Не успел я ничего ответить, как наверху, далеко за пределами зала, прозвучал тяжелый удар колокола. Один. Второй. Третий.
Рассвет.
Брат Матвей вздрогнул, словно очнувшись от транса. Выражение его лица снова стало жестким, собранным. Он быстро поднял стилет и, не говоря больше ни слова, почти бегом направился к выходу.
— Брат Валаам скоро будет здесь, — бросил он на ходу, не оборачиваясь. — Твое время вышло.
Дверь захлопнулась. Лязгнул засов.
Я остался снова один. Но теперь все было иначе.
Не успел стихнуть лязг засова за ушедшим Матвеем, как он заскрежетал снова. Дверь распахнулась настежь, и в Зал Усмирения вошел Валаам. За ним следовали двое — рослые, безликие монахи в рясах, но с обнаженными мускулистыми руками, покрытыми ритуальными татуировками. В руках они держали длинные серебряные щипцы и тонкие стилеты, которые тускло поблескивали в свете остаточного свечения камней.
— Рассвет наступил, еретик, — пророкотал Валаам, останавливаясь у изножья алтаря. Его глаза были холодны, как лед. — Твой выбор?
Я медленно повернул голову и посмотрел на него. Страх никуда не делся, он ледяными иглами впивался в сердце, но поверх него, как раскаленная лава, разливалась ярость. Они не хотели правды. Они хотели лишь подтверждения своей веры. И я им его не дам.
— Я невиновен, — мой голос был хриплым, но твердым. — И я не собираюсь умирать из-за вашего слепого фанатизма.
На лице монахов не дрогнул ни один мускул. Он воспринял мои слова не как вызов, а как ожидаемый, заранее известный ответ.
— Глупец. Ты выбрал сторону врага человеческого, — он кивнул своим помощникам. — Начинайте Дознание. Я хочу услышать имя его хозяина до полудня.
Один из монахов подошел к моей правой руке — той самой, чьи оковы были повреждены. Он поднял щипцы, концы которых начали светиться тусклым белым светом, издавая тихое, звенящее гудение.

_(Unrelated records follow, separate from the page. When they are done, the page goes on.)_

-- ==== Sys2Proof/Tests/Slice0.lean ====
section
/-! SUPPORT. Our own tests: words written out from the opcode map (30_encoding.md R92), one-step vectors of
95_test_vectors.md (each names its vector), and for every statement with hypotheses a witness that meets them. -/

namespace Sys2Proof.Tests

open Sys2Proof.Machine

-- Each kernel evaluation below is short; one after another they need little memory.
set_option Elab.async false

/-! ### Helpers -/

/-- Memory that holds the bytes from address a on and nothing else. -/
def image (a : Nat) (bytes : List Nat) : Memory :=
  (bytes.zipIdx a).foldl (fun m c => m.write c.2 (BitVec.ofNat 8 c.1)) []

/-- A state at acceptance: a command in flight, source at 0x1000, destination at 0x2000, and a host that has written
one byte the command does not own. -/
def ready (bpp w h : Nat) (mem : Memory) : State :=
  { State.reset with
    status := ⟨true, false, false, false, false⟩
    bpp := BitVec.ofNat 6 bpp
    width := BitVec.ofNat 16 w
    height := BitVec.ofNat 16 h
    src := 0x1000#32
    dst := 0x2000#32
    len := 1000#32
    mem := mem
    touched := [(0x9000, 0#8)] }

/-- n bytes from address a on, after a step. -/
def bytesAt (o : Host.Outcome State Fault Refusal) (a n : Nat) : List Nat :=
  match o with
  | .next t => (List.range n).map fun i => (t.mem.read (a + i)).toNat
  | _ => []

/-- STATUS and ERRCODE after a step. -/
def report (o : Host.Outcome State Fault Refusal) : Nat × Nat :=
  match o with
  | .next t => (t.status.toWord.toNat, t.errcode.code)
  | _ => (0, 0)

/-- Some entries of MAP after a step. -/
def mapAt (o : Host.Outcome State Fault Refusal) (entries : List Nat) : List Nat :=
  match o with
  | .next t => entries.map fun k => (t.map.toList.getD k 0#8).toNat
  | _ => []

/-- Some bins of HIST after a step. -/
def histAt (o : Host.Outcome State Fault Refusal) (bins : List Nat) : List Nat :=
  match o with
  | .next t => bins.map fun k => (t.hist.toList.getD k 0#32).toNat
  | _ => []

/-- Image A of 95_test_vectors.md section 3. -/
def imageA : State := ready 8 3 3 (image 0x1000 [10, 20, 30, 40, 50, 60, 70, 80, 90])

/-- Image C of 95_test_vectors.md section 3. -/
def imageC : State := ready 8 5 5 (image 0x1000 ((List.range 25).map (10 * ·)))

/-- The array of vector SC1. -/
def arraySC1 : State := ready 24 2 2 (image 0x1000 [1, 2, 3, 4, 5, 6, 0xAA, 0xBB, 7, 8, 9, 10, 11, 12, 0xCC, 0xDD])

/-- The store of vector SC2. -/
def storeSC2 : State := ready 8 3 2 (image 0x1000 [10, 20, 30, 40, 50, 60])

/-- The store of vector EQ2. -/
def storeEQ2 : State := ready 8 3 1 (image 0x1000 [5, 7, 9])

/-- The store of vector EQ16. -/
def storeEQ16 : State := ready 24 4 1 (image 0x1000 [200, 30, 30, 30, 200, 30, 30, 30, 200, 90, 90, 90])

/-- The store of vector CO3. -/
def storeCO3 : State := ready 24 2 1 (image 0x1000 [255, 0, 0, 12, 200, 99])

/-! ### Decoding: the sixteen rows of 30_encoding.md R92, written out -/

theorem test_word_nop : decode 0x00000000#32 = .ok .nop := by decide
theorem test_word_scanIn : decode 0x00000001#32 = .ok .scanIn := by decide
theorem test_word_scanOut : decode 0x00000002#32 = .ok .scanOut := by decide
theorem test_word_convK3 : decode 0x00000310#32 = .ok (.convK 3) := by decide
theorem test_word_convK15 : decode 0x00000F10#32 = .ok (.convK 15) := by decide
theorem test_word_convBox3 : decode 0x00000011#32 = .ok .convBox3 := by decide
theorem test_word_convGauss3 : decode 0x00000012#32 = .ok .convGauss3 := by decide
theorem test_word_convGauss5 : decode 0x00000013#32 = .ok .convGauss5 := by decide
theorem test_word_convEdge : decode 0x00000014#32 = .ok .convEdge := by decide
theorem test_word_convEmboss : decode 0x00000015#32 = .ok .convEmboss := by decide
theorem test_word_convSharp : decode 0x00000016#32 = .ok .convSharp := by decide
theorem test_word_hist : decode 0x00000020#32 = .ok .hist := by decide
theorem test_word_eqmap : decode 0x00000021#32 = .ok .eqmap := by decide
theorem test_word_remap : decode 0x00000022#32 = .ok .remap := by decide
theorem test_word_equalize : decode 0x00000023#32 = .ok .equalize := by decide
theorem test_word_rgb2yuv : decode 0x00000030#32 = .ok .rgb2yuv := by decide
theorem test_word_yuv2rgb : decode 0x00000031#32 = .ok .yuv2rgb := by decide

/-- Vector SY7. -/
theorem test_illegal_words :
    [0x3, 0xF, 0x17, 0x24, 0x32, 0xFF, 0x100, 0x80000001, 0x10023, 0x323, 0x3310, 0xFFFFFFFF].all
      (fun w => (decodeTableWord 32 w).isNone) = true := by decide

/-! ### Well-formedness -/

/-- The field n is four bits wide (30_encoding.md R91). -/
theorem test_convK16_illFormed : Instr.wellFormed (.convK 16) = false := by decide
theorem test_convK15_wellFormed : Instr.wellFormed (.convK 15) = true := by decide

/-! ### One step of each command -/

/-- Vector SY3. -/
theorem test_nop : report (step (State.reset.withFetchWord 32 0x00000000)) = (0x02, 0) := by decide +kernel

/-- Vector SC1, bottom-up. -/
theorem test_scanIn_bottomUp :
    bytesAt (exec .scanIn arraySC1) 0x2000 12 = [9, 8, 7, 12, 11, 10, 3, 2, 1, 6, 5, 4] := by decide +kernel

/-- Vector SC6. -/
theorem test_scanIn_truncated : report (exec .scanIn { arraySC1 with len := 15#32 }) = (0x06, 4) := by decide +kernel

/-- Vector SC2, bottom-up. -/
theorem test_scanOut_bottomUp :
    bytesAt (exec .scanOut storeSC2) 0x2000 8 = [40, 50, 60, 0, 10, 20, 30, 0] := by decide +kernel

/-- Vector SC2, top-down. -/
theorem test_scanOut_topDown :
    bytesAt (exec .scanOut { storeSC2 with td := true }) 0x2000 8 = [10, 20, 30, 0, 40, 50, 60, 0] := by decide +kernel

/-- Vector CV14 (a): the kernel is not flipped. -/
theorem test_convK_shift :
    bytesAt (exec (.convK 3) { imageA with kn := (Vector.replicate 25 0#16).set 2 1#16 }) 0x2000 9 =
      [20, 30, 30, 20, 30, 30, 50, 60, 60] := by decide +kernel

/-- Vector CV17, an even size. -/
theorem test_convK_even : report (exec (.convK 4) (ready 8 8 8 [])) = (0x06, 3) := by decide +kernel

/-- Vector CV1. -/
theorem test_convBox3 : bytesAt (exec .convBox3 imageA) 0x2000 9 = [23, 30, 36, 43, 50, 56, 63, 70, 76] := by
  decide +kernel

/-- Vector CV3. -/
theorem test_convGauss3 : bytesAt (exec .convGauss3 imageA) 0x2000 9 = [20, 27, 35, 42, 50, 57, 65, 72, 80] := by
  decide +kernel
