-- ==== Sys2Proof/Syntax.lean ====
section
/-! DEFINITION. The commands of the 4120: one constructor per row of spec/opcode_table.json. A host request
carries its tag and its body fields as they stand on the wire (Table 10-12), in range or not; an event carries
the number of the unit it happens at, and what arrives with it. -/

namespace Sys2Proof

/-- An encoded step of APPEND-STEPS as the host sends it (Table 10-14). -/
structure EncodedStep where
  kind  : Byte
  port  : Byte
  /-- Byte 2: sub-address, busy policy, tolerate. -/
  flags : Byte
  count : Half
  value : Value
  deriving DecidableEq, Repr

/-- The commands. Host requests first (each is a VALID FRAME that has just arrived, R192), then the events. -/
inductive Instr where
  -- Host Link (Chapter 10)
  | openSession (tag : Byte)
  | closeSession (tag : Byte)
  | identify (tag : Byte)
  | abortRequest (tag target : Byte)
  | resetDevice (tag : Byte)
  -- rings (Chapter 1)
  | defineRing (tag ring count size policy : Byte) (limit : Half) (autoRelease : Byte)
  | deleteRing (tag ring : Byte)
  | sealRing (tag ring : Byte)
  | releaseSegment (tag ring : Byte) (seqNo : Word)
  | queryRing (tag ring : Byte)
  | listSegments (tag ring start : Byte)
  -- plans (Chapter 2)
  | openPlan (tag plan priority ring bindType bindNumber overlap sealOnEnd : Byte)
  | appendSteps (tag plan : Byte) (steps : List EncodedStep)
  | closePlan (tag plan : Byte)
  | armPlan (tag plan : Byte)
  | disarmPlan (tag plan : Byte)
  | deletePlan (tag plan : Byte)
  | queryPlan (tag plan : Byte)
  | fire (tag plan : Byte)
  -- time base, triggers, cadences (Chapter 3)
  | setTime (tag : Byte) (time : Time)
  | readTime (tag : Byte)
  | setTriggerInput (tag input enabled edge : Byte) (holdoff : Half)
  | setCadence (tag generator enable : Byte) (period : Value)
  -- runs (Chapter 4)
  | abortRun (tag plan : Byte)
  | clearAcquisition (tag : Byte)
  -- ports (Chapters 5 to 7)
  | portPowerOn (tag port : Byte)
  | portPowerOff (tag port : Byte)
  | queryPort (tag port : Byte)
  | probeAccess (tag port function subAddress : Byte) (value : Value)
  | setProfile (tag port present rate timeout spacing retryLimit width signExtend silenceLimit attention : Byte)
  | commitProfile (tag port : Byte)
  | readProfile (tag port choice : Byte)
  -- readout and notices (Chapters 8 and 9)
  | readSegment (tag ring selector : Byte) (seqNo : Word)
  | setNoticeMode (tag mode : Byte)
  | grantCredits (tag count : Byte)
  | takeNotices (tag maximum : Byte)
  | ackNotices (tag : Byte) (number : Half)
  | resendNotices (tag : Byte)
  -- events at the host line
  | rxdByte (byte : Byte) (stopBit : Bool)
  | gapTimerExpiry
  | txdFrameEnd
  | transmitterTake
  -- resets; the straps are LRS1, LRS0
  | resetAsserted (straps : BitVec 2)
  | resetReleased
  | deviceResetRequest
  -- events at the Trigger Unit
  | trgEdge (input : Fin 4) (rising : Bool)
  | holdoffExpiry (input : Fin 4)
  | cadenceExpiry (generator : Fin 4)
  -- events on a probe line; bit 31 of `word` is the bit received first; `early`: its start bit came before the
  -- last bit of the port's own request word
  | probeResponse (port : Fin 8) (word : Word) (early : Bool)
  | responseTimeout (port : Fin 8)
  | quietPeriodEnd (port : Fin 8)
  -- timers of engines, rings and ports
  | spacingExpiry (engine : Fin 4)
  | waitExpiry (engine : Fin 4)
  | stallTimerExpiry (engine : Fin 4)
  | hostWaitLimitExpiry (port : Fin 8)
  | powerSettleExpiry (port : Fin 8)
  | clockSettleExpiry (port : Fin 8)
  | retrainSettleExpiry (port : Fin 8)
  | identifySpacingExpiry (port : Fin 8)
  | stopClockExpiry (port : Fin 8)
  | dischargeExpiry (port : Fin 8)
  -- lines of a probe port; `asserted` is the level PnOC goes to
  | overcurrent (port : Fin 8) (asserted : Bool)
  | attentionEdge (port : Fin 8) (rising : Bool)
  -- internal events
  | runTake
  | stallWake (ring : Fin 4)
  | drainEnd (port : Fin 8)
  | grant (port : Fin 8)
  | profileCopy (port : Fin 8)
  | acquisitionClear
  deriving DecidableEq, Repr

end Sys2Proof
end

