/-- A profile (Table 7-1); timeout and spacing in units of 10 µs. -/
structure Profile where
  rate         : Rate
  timeout      : Nat
  spacing      : Nat
  retryLimit   : Nat
  width        : Width
  signExtend   : Bool
  silenceLimit : Nat
  attention    : Bool
  deriving DecidableEq, Repr

/-- The grant holder of a port, or a requester on its wait list (R126). -/
inductive Requester where
  | engine (e : Fin 4)
  | host
  deriving DecidableEq, Repr

/-- The function of a transaction in flight (R121). -/
inductive TxFn where
  | read
  | write
  | control
  | identify
  deriving DecidableEq, Repr

/-- A transaction in flight (R120). `requester` none is the port itself. `wordLeft`: µs left of the request word;
`left`: µs left of the response timeout, which runs from the last bit of the request word (R123). -/
structure Transaction where
  requester : Option Requester
  fn        : TxFn
  sub       : Fin 16
  data      : Value
  timeout   : Nat
  wordLeft  : Nat
  left      : Nat
  deriving DecidableEq, Repr

/-- A host access at a port (R134), waiting while `waitLeft` is present (R135). -/
structure HostAccess where
  tag      : Byte
  fn       : PortFn
  sub      : Fin 16
  waitLeft : Option Nat
  deriving DecidableEq, Repr

/-- An entry of a port's wait list with its rank: a priority 0 to 3, or 4 for HOST (R126). -/
structure Waiter where
  who  : Requester
  rank : Nat
  deriving DecidableEq, Repr

/-- A probe port (Table 5-1). `supply` is the level of PnPWR, `ocLine` that of PnOC; `quiet` the time left of
the quiet period of R125. -/
structure Port where
  state         : PortState
  phase         : Option Nat
  attempts      : Nat
  faultCause    : Option FaultCause
  identity      : Option Identity
  tally         : Nat
  holder        : Option Requester
  waiters       : List Waiter
  access        : Option HostAccess
  txn           : Option Transaction
  quiet         : Option Nat
  staged        : Profile
  active        : Profile
  commitPending : Bool
  supply        : Bool
  ocLine        : Bool
  deriving DecidableEq, Repr

/-! ## Readout (Chapter 8) -/

/-- A stream record (Table 8-1). -/
structure Stream where
  tag        : Byte
  ring       : Fin 4
  segment    : Nat
  seqNo      : Word
  words      : Nat
  frameCount : Nat
  nextChunk  : Nat
  deriving DecidableEq, Repr

/-! ## Notices (Chapter 9) -/

inductive NoticeKind where
  | restarted
  | segmentSealed
  | runDone
  | runFailed
  | runAborted
  | triggerMissed
  | stepFault
  | ringOverrun
  | portState
  | probeAttention
  | notify
  | overflow
  deriving DecidableEq, Repr

/-- A notice entry (Table 9-1). -/
structure Notice where
  number    : Half
  kind      : NoticeKind
  subject   : Byte
  time      : Time
  argA      : Word
  argB      : Half
  delivered : Bool
  deriving DecidableEq, Repr

inductive NoticeMode where
  | poll
  | push
  deriving DecidableEq, Repr

/-- The notice queue (section 9.1). -/
structure NoticeQueue where
  entries  : List Notice
  nextNo   : Half
  heldLost : Nat
  mode     : NoticeMode
  credits  : Nat
  deriving DecidableEq, Repr

/-! ## Host Link (Chapter 10) -/

/-- The receiver (R189). In FRAME: the bytes after SOF, LEN first, and the gap timer, µs left. -/
inductive Receiver where
  | hunt
  | frame (bytes : List Byte) (gap : Nat)
  deriving DecidableEq, Repr

inductive RejectReason where
  | length
  | crc
  | truncated
  deriving DecidableEq, Repr

/-- A frame reject (R191). -/
structure FrameReject where
  reason : RejectReason
  tag    : Byte
  deriving DecidableEq, Repr

inductive Stage where
  | withOwner
  | placed
  | sending
  deriving DecidableEq, Repr

/-- An entry of the outstanding-request table (R194). -/
structure OutEntry where
  tag   : Byte
  kind  : Byte
  stage : Stage
  deriving DecidableEq, Repr

/-- An entry of the reply list (R193, R195): a refusal or a final reply, `kind` the reply kind. -/
structure Reply where
  tag     : Byte
  kind    : Byte
  body    : List Byte
  refusal : Bool
  deriving DecidableEq, Repr

/-- What the frame being sent is, as far as its end on TXD acts on the Host Link (R198). -/
inductive Sending where
  | other
  | finalReply (tag : Byte)
  deriving DecidableEq, Repr

/-- The transmitter while SENDING: all bytes of the frame, SOF to CRC. -/
structure TxFrame where
  bytes : List Byte
  what  : Sending
  deriving DecidableEq, Repr

inductive ResetCause where
  | pin
  | request
  deriving DecidableEq, Repr

/-- The Host Link (Table 10-1). The refusal queue is the refusals of the reply list (R193). `linkRate`: the
strap value sampled last; `resetCause`: the cause the ANNOUNCE frame carries. -/
structure Link where
  receiver        : Receiver
  rejects         : List FrameReject
  outstanding     : List OutEntry
  replies         : List Reply
  announcePending : Bool
  transmitter     : Option TxFrame
  lastServed      : Option Byte
  sessionOpen     : Bool
  resetPending    : Bool
  linkRate        : BitVec 2
  resetCause      : ResetCause
  deriving DecidableEq, Repr

/-! ## The whole part -/

/-- The state of the 4120, and the queue of the commands that are waiting. -/
structure State where
  /-- RESET is asserted. -/
  inReset   : Bool
  timeBase  : Time
  inputs    : Vector TrigInput 4
  cadences  : Vector Cadence 4
  plans     : Vector Plan 32
  /-- Free steps of the step pool (R28). -/
  poolFree  : Nat
  runQueue  : List RunRequest
  engines   : Vector Engine 4
  clear     : Option Clear
  rings     : Vector (Option Ring) 4
  /-- Capture memory: bytes by byte address, in canonical form. -/
  mem       : List Host.Cell
  ports     : Vector Port 8
  streams   : List Stream
  notices   : NoticeQueue
  link      : Link
  pending   : List Instr
  deriving DecidableEq, Repr

/-! ## Reset values -/

/-- Table 3-1, after device reset. -/
def TrigInput.reset : TrigInput := { enabled := false, edge := .rising, holdoff := 0, timer := none }

/-- Table 3-2, after device reset. -/
def Cadence.reset : Cadence := { enabled := false, period := 10, countdown := none }

/-- The attributes of an EMPTY plan (R44). -/
def Attributes.zero : Attributes :=
  { priority := 0, ring := 0, binding := .unbound, overlap := .miss, sealOnEnd := false }

/-- R46. -/
def Plan.reset : Plan :=
  { state := .empty, runStatus := .idle, held := false, attrs := .zero, steps := [], runNumber := 0#16
    missCount := 0 }

/-- R95. -/
def Engine.reset : Engine := { state := .idle, run := none, abortTags := [] }

/-- Table 7-1, reset values. -/
def Profile.reset : Profile :=
  { rate := .r1, timeout := 20, spacing := 5, retryLimit := 16, width := .w24, signExtend := false
    silenceLimit := 8, attention := false }

/-- Table 5-1, after device reset. `ocLine` is the level of a line outside the part. -/
def Port.reset (ocLine : Bool) : Port :=
  { state := .off, phase := none, attempts := 0, faultCause := none, identity := none, tally := 0
    holder := none, waiters := [], access := none, txn := none, quiet := none
    staged := .reset, active := .reset, commitPending := false, supply := false, ocLine := ocLine }

/-- Table 10-1, after device reset. -/
def Link.reset (rate : BitVec 2) (cause : ResetCause) : Link :=
  { receiver := .hunt, rejects := [], outstanding := [], replies := [], announcePending := true
    transmitter := none, lastServed := none, sessionOpen := false, resetPending := false
    linkRate := rate, resetCause := cause }

/-- The notice queue when a device reset has ended: the RESTARTED entry alone (R186). -/
def NoticeQueue.restarted (cause : ResetCause) : NoticeQueue :=
  { entries := [{ number := 0#16, kind := .restarted
                  subject := match cause with | .pin => 0x00#8 | .request => 0x01#8
                  time := 0#48, argA := 0#32, argB := 0#16, delivered := false }]
    nextNo := 1#16, heldLost := 0, mode := .poll, credits := 0 }

/-- The part right after a device reset by the RESET pin has ended. The straps' value (115,200 bit/s) and the PnOC
levels (not asserted) come from outside the part: DESIGN CHOICE (notes/assumptions/8). -/
def State.reset : State :=
  { inReset := false
    timeBase := 0#48
    inputs := Vector.replicate 4 .reset
    cadences := Vector.replicate 4 .reset
    plans := Vector.replicate 32 .reset
    poolFree := Config.poolSteps
    runQueue := []
    engines := Vector.replicate 4 .reset
    clear := none
    rings := Vector.replicate 4 none
    mem := []
    ports := Vector.replicate 8 (.reset false)
    streams := []
    notices := .restarted .pin
    link := .reset 0#2 .pin
    pending := [] }

end Sys2Proof.Machine
end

Я смотрел, как пылающие концы щипцов медленно опускаются к моей коже.
В тот момент, когда серебро коснулось моей руки, мир взорвался.
Боль была невыносимой, всепоглощающей. Но она стала тем топливом, которого не хватало. Внутренний источник, который я до этого лишь осторожно прощупывал, прорвало. Из моей груди вырвалась беззвучная волна чистой, первобытной силы. Это не была магия. Это была ее противоположность. Абсолютная, всепожирающая пустота, принявшая форму ударной волны.
ХРЯСЬ!
Цепь на моей правой руке разлетелась на куски, словно была сделана из стекла. Осколки освященного серебра веером разлетелись по залу. Монаха-палача отшвырнуло назад, как тряпичную куклу, и он с глухим стуком врезался в стену.
Остальные цепи, державшие меня, не выдержали такого всплеска. С оглушительным треском символы на них вспыхнули и погасли, а сами оковы с лязгом упали на каменный пол. Одновременно с этим на стенах зала замерцали и с тихим шипением погасли остальные символы. Подавляющее поле исчезло.
Я рухнул с алтаря на пол, кашляя и задыхаясь. Тело разрывалось от боли. Место, которого коснулись щипцы, обуглилось до кости, а внутренности горели огнем от перенапряжения. Но я был свободен.
Валаам, которого волной лишь качнуло, на мгновение замер, глядя на произошедшее с недоверием. Шок длился лишь долю секунды. С яростным ревом он выхватил из-под рясы тяжелый молот.
— Скверна вырвалась! Убить его! — взревел он, бросаясь ко мне.
Второй монах, оправившись, тоже ринулся в атаку, выставив перед собой стилет.
Полноценного боя я бы не выдержал. Единственный шанс — бегство. Увернувшись от неуклюжего выпада монаха, я свободной правой рукой схватил с пола тяжелую глиняную кружку, которую принес Матвей, и со всей силы швырнул ее в лицо Валааму.
Валаам инстинктивно прикрылся, и этого мгновения мне хватило. Я рванул к единственному выходу — тяжелой двери, ведущей в коридор.
Молот со свистом опустился там, где я только что стоял, высекая из каменного пола сноп искр.
Вылетев в темный коридор, захлопнул за собой тяжелую дверь.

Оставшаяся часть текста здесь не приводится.